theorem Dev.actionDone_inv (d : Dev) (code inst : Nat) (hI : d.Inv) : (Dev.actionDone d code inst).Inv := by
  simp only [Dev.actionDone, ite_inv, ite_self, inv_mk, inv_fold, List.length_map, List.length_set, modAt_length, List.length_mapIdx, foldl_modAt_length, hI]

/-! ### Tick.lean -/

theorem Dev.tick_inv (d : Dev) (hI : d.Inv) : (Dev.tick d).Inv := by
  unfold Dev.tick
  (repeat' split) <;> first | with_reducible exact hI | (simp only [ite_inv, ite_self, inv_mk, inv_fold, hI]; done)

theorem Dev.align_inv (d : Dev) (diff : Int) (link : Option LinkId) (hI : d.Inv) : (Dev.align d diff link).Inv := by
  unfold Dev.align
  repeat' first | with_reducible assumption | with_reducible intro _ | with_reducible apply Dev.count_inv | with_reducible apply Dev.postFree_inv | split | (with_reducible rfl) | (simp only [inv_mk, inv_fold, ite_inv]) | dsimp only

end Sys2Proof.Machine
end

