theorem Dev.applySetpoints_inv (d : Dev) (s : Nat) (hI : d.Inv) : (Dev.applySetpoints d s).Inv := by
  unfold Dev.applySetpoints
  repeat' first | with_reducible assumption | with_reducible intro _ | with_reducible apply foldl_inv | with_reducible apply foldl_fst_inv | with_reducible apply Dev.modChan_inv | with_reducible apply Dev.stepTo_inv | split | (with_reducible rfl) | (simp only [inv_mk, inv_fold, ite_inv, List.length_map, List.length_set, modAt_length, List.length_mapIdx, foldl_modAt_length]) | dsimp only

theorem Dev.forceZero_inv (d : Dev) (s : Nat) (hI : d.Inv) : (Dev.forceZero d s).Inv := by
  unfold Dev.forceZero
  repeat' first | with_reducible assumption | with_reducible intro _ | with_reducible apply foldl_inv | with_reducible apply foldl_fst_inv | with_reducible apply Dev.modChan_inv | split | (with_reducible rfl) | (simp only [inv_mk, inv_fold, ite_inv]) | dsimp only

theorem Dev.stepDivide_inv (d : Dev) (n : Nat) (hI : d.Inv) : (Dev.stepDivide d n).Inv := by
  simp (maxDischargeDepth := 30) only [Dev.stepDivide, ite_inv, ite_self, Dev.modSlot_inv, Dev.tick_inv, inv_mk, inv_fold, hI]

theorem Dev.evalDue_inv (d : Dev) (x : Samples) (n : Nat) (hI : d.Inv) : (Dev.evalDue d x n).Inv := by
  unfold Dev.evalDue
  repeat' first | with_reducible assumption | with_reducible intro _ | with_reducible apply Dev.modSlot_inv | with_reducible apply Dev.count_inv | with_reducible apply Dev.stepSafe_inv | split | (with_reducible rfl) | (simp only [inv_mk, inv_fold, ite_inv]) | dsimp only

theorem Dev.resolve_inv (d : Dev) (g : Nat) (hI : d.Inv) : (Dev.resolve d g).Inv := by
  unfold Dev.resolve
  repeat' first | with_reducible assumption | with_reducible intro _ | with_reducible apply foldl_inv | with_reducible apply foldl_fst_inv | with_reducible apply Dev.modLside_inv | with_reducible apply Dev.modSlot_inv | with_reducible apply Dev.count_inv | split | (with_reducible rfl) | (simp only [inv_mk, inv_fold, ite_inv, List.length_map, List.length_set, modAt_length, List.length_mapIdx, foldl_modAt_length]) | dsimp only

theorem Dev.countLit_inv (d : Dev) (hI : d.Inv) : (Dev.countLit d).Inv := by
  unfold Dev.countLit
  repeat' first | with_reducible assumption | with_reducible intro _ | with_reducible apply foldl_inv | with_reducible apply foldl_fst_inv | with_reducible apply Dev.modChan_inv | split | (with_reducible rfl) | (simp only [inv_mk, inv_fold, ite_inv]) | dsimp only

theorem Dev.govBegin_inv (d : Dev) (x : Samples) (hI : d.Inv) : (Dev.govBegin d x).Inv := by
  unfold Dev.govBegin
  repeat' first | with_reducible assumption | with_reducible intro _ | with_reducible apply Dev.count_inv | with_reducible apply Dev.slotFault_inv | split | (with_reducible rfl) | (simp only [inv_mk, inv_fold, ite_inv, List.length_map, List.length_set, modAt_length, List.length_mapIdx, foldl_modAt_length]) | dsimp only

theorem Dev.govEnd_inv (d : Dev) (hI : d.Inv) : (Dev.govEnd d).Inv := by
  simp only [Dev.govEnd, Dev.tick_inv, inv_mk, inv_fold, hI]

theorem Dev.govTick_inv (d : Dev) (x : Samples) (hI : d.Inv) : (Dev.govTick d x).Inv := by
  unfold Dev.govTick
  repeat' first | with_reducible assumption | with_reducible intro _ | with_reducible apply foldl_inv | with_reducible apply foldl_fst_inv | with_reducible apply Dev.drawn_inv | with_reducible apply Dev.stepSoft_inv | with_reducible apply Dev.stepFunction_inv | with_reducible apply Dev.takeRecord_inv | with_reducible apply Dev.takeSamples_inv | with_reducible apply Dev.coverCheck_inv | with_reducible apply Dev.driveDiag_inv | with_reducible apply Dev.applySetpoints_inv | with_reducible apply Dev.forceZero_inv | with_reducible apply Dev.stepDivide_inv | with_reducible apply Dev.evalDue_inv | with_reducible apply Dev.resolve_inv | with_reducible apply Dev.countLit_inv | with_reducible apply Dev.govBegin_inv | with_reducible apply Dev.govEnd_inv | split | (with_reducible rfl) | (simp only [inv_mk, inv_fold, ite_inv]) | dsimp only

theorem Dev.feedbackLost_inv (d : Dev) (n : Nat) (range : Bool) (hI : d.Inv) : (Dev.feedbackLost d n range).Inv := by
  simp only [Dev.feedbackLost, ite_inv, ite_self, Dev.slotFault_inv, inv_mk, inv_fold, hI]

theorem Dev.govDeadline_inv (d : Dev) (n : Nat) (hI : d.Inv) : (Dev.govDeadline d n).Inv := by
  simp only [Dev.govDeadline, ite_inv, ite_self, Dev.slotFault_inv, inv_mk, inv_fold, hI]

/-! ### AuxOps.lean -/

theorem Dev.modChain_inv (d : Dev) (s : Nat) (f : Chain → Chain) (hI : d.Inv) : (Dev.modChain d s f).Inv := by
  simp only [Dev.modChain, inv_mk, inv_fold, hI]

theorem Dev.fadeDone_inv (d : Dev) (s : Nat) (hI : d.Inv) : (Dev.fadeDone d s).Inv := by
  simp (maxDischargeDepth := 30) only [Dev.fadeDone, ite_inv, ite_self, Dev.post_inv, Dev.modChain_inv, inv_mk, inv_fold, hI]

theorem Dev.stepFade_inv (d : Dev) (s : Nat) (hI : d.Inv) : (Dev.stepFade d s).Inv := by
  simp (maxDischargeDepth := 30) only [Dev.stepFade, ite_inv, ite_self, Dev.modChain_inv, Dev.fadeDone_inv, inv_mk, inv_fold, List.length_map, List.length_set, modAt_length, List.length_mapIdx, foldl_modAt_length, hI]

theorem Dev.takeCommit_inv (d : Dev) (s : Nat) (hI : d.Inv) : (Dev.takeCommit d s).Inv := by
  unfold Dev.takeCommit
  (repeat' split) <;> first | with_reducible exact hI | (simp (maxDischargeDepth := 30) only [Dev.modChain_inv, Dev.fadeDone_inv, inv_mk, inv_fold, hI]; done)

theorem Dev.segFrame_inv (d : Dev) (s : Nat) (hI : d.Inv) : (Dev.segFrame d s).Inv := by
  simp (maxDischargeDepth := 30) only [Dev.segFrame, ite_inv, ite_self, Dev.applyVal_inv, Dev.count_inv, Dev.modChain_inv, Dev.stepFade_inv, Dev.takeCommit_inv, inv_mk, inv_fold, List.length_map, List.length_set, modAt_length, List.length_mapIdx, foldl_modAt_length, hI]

------------------------------------------------------------

EXERCISE AIM: Your answer must consist of every line above, reproduced exactly.

SOLUTION:
theorem Dev.actionDone_inv (d : Dev) (code inst : Nat) (hI : d.Inv) : (Dev.actionDone d code inst).Inv := by
  simp only [Dev.actionDone, ite_inv, ite_self, inv_mk, inv_fold, List.length_map, List.length_set, modAt_length, List.length_mapIdx, foldl_modAt_length, hI]

/-! ### Tick.lean -/

theorem Dev.tick_inv (d : Dev) (hI : d.Inv) : (Dev.tick d).Inv := by
  unfold Dev.tick
  (repeat' split) <;> first | with_reducible exact hI | (simp only [ite_inv, ite_self, inv_mk, inv_fold, hI]; done)

theorem Dev.align_inv (d : Dev) (diff : Int) (link : Option LinkId) (hI : d.Inv) : (Dev.align d diff link).Inv := by
  unfold Dev.align
  repeat' first | with_reducible assumption | with_reducible intro _ | with_reducible apply Dev.count_inv | with_reducible apply Dev.postFree_inv | split | (with_reducible rfl) | (simp only [inv_mk, inv_fold, ite_inv]) | dsimp only

end Sys2Proof.Machine
end

theorem Dev.applySetpoints_inv (d : Dev) (s : Nat) (hI : d.Inv) : (Dev.applySetpoints d s).Inv := by
  unfold Dev.applySetpoints
  repeat' first | with_reducible assumption | with_reducible intro _ | with_reducible apply foldl_inv | with_reducible apply foldl_fst_inv | with_reducible apply Dev.modChan_inv | with_reducible apply Dev.stepTo_inv | split | (with_reducible rfl) | (simp only [inv_mk, inv_fold, ite_inv, List.length_map, List.length_set, modAt_length, List.length_mapIdx, foldl_modAt_length]) | dsimp only

theorem Dev.forceZero_inv (d : Dev) (s : Nat) (hI : d.Inv) : (Dev.forceZero d s).Inv := by
  unfold Dev.forceZero
  repeat' first | with_reducible assumption | with_reducible intro _ | with_reducible apply foldl_inv | with_reducible apply foldl_fst_inv | with_reducible apply Dev.modChan_inv | split | (with_reducible rfl) | (simp only [inv_mk, inv_fold, ite_inv]) | dsimp only

theorem Dev.stepDivide_inv (d : Dev) (n : Nat) (hI : d.Inv) : (Dev.stepDivide d n).Inv := by
  simp (maxDischargeDepth := 30) only [Dev.stepDivide, ite_inv, ite_self, Dev.modSlot_inv, Dev.tick_inv, inv_mk, inv_fold, hI]

theorem Dev.evalDue_inv (d : Dev) (x : Samples) (n : Nat) (hI : d.Inv) : (Dev.evalDue d x n).Inv := by
  unfold Dev.evalDue
  repeat' first | with_reducible assumption | with_reducible intro _ | with_reducible apply Dev.modSlot_inv | with_reducible apply Dev.count_inv | with_reducible apply Dev.stepSafe_inv | split | (with_reducible rfl) | (simp only [inv_mk, inv_fold, ite_inv]) | dsimp only

theorem Dev.resolve_inv (d : Dev) (g : Nat) (hI : d.Inv) : (Dev.resolve d g).Inv := by
  unfold Dev.resolve
  repeat' first | with_reducible assumption | with_reducible intro _ | with_reducible apply foldl_inv | with_reducible apply foldl_fst_inv | with_reducible apply Dev.modLside_inv | with_reducible apply Dev.modSlot_inv | with_reducible apply Dev.count_inv | split | (with_reducible rfl) | (simp only [inv_mk, inv_fold, ite_inv, List.length_map, List.length_set, modAt_length, List.length_mapIdx, foldl_modAt_length]) | dsimp only

theorem Dev.countLit_inv (d : Dev) (hI : d.Inv) : (Dev.countLit d).Inv := by
  unfold Dev.countLit
  repeat' first | with_reducible assumption | with_reducible intro _ | with_reducible apply foldl_inv | with_reducible apply foldl_fst_inv | with_reducible apply Dev.modChan_inv | split | (with_reducible rfl) | (simp only [inv_mk, inv_fold, ite_inv]) | dsimp only

theorem Dev.govBegin_inv (d : Dev) (x : Samples) (hI : d.Inv) : (Dev.govBegin d x).Inv := by
  unfold Dev.govBegin
  repeat' first | with_reducible assumption | with_reducible intro _ | with_reducible apply Dev.count_inv | with_reducible apply Dev.slotFault_inv | split | (with_reducible rfl) | (simp only [inv_mk, inv_fold, ite_inv, List.length_map, List.length_set, modAt_length, List.length_mapIdx, foldl_modAt_length]) | dsimp only

theorem Dev.govEnd_inv (d : Dev) (hI : d.Inv) : (Dev.govEnd d).Inv := by
  simp only [Dev.govEnd, Dev.tick_inv, inv_mk, inv_fold, hI]

theorem Dev.govTick_inv (d : Dev) (x : Samples) (hI : d.Inv) : (Dev.govTick d x).Inv := by
  unfold Dev.govTick
  repeat' first | with_reducible assumption | with_reducible intro _ | with_reducible apply foldl_inv | with_reducible apply foldl_fst_inv | with_reducible apply Dev.drawn_inv | with_reducible apply Dev.stepSoft_inv | with_reducible apply Dev.stepFunction_inv | with_reducible apply Dev.takeRecord_inv | with_reducible apply Dev.takeSamples_inv | with_reducible apply Dev.coverCheck_inv | with_reducible apply Dev.driveDiag_inv | with_reducible apply Dev.applySetpoints_inv | with_reducible apply Dev.forceZero_inv | with_reducible apply Dev.stepDivide_inv | with_reducible apply Dev.evalDue_inv | with_reducible apply Dev.resolve_inv | with_reducible apply Dev.countLit_inv | with_reducible apply Dev.govBegin_inv | with_reducible apply Dev.govEnd_inv | split | (with_reducible rfl) | (simp only [inv_mk, inv_fold, ite_inv]) | dsimp only

theorem Dev.feedbackLost_inv (d : Dev) (n : Nat) (range : Bool) (hI : d.Inv) : (Dev.feedbackLost d n range).Inv := by
  simp only [Dev.feedbackLost, ite_inv, ite_self, Dev.slotFault_inv, inv_mk, inv_fold, hI]

theorem Dev.govDeadline_inv (d : Dev) (n : Nat) (hI : d.Inv) : (Dev.govDeadline d n).Inv := by
  simp only [Dev.govDeadline, ite_inv, ite_self, Dev.slotFault_inv, inv_mk, inv_fold, hI]

/-! ### AuxOps.lean -/

theorem Dev.modChain_inv (d : Dev) (s : Nat) (f : Chain → Chain) (hI : d.Inv) : (Dev.modChain d s f).Inv := by
  simp only [Dev.modChain, inv_mk, inv_fold, hI]

theorem Dev.fadeDone_inv (d : Dev) (s : Nat) (hI : d.Inv) : (Dev.fadeDone d s).Inv := by
  simp (maxDischargeDepth := 30) only [Dev.fadeDone, ite_inv, ite_self, Dev.post_inv, Dev.modChain_inv, inv_mk, inv_fold, hI]

theorem Dev.stepFade_inv (d : Dev) (s : Nat) (hI : d.Inv) : (Dev.stepFade d s).Inv := by
  simp (maxDischargeDepth := 30) only [Dev.stepFade, ite_inv, ite_self, Dev.modChain_inv, Dev.fadeDone_inv, inv_mk, inv_fold, List.length_map, List.length_set, modAt_length, List.length_mapIdx, foldl_modAt_length, hI]

theorem Dev.takeCommit_inv (d : Dev) (s : Nat) (hI : d.Inv) : (Dev.takeCommit d s).Inv := by
  unfold Dev.takeCommit
  (repeat' split) <;> first | with_reducible exact hI | (simp (maxDischargeDepth := 30) only [Dev.modChain_inv, Dev.fadeDone_inv, inv_mk, inv_fold, hI]; done)

theorem Dev.segFrame_inv (d : Dev) (s : Nat) (hI : d.Inv) : (Dev.segFrame d s).Inv := by
  simp (maxDischargeDepth := 30) only [Dev.segFrame, ite_inv, ite_self, Dev.applyVal_inv, Dev.count_inv, Dev.modChain_inv, Dev.stepFade_inv, Dev.takeCommit_inv, inv_mk, inv_fold, List.length_map, List.length_set, modAt_length, List.length_mapIdx, foldl_modAt_length, hI]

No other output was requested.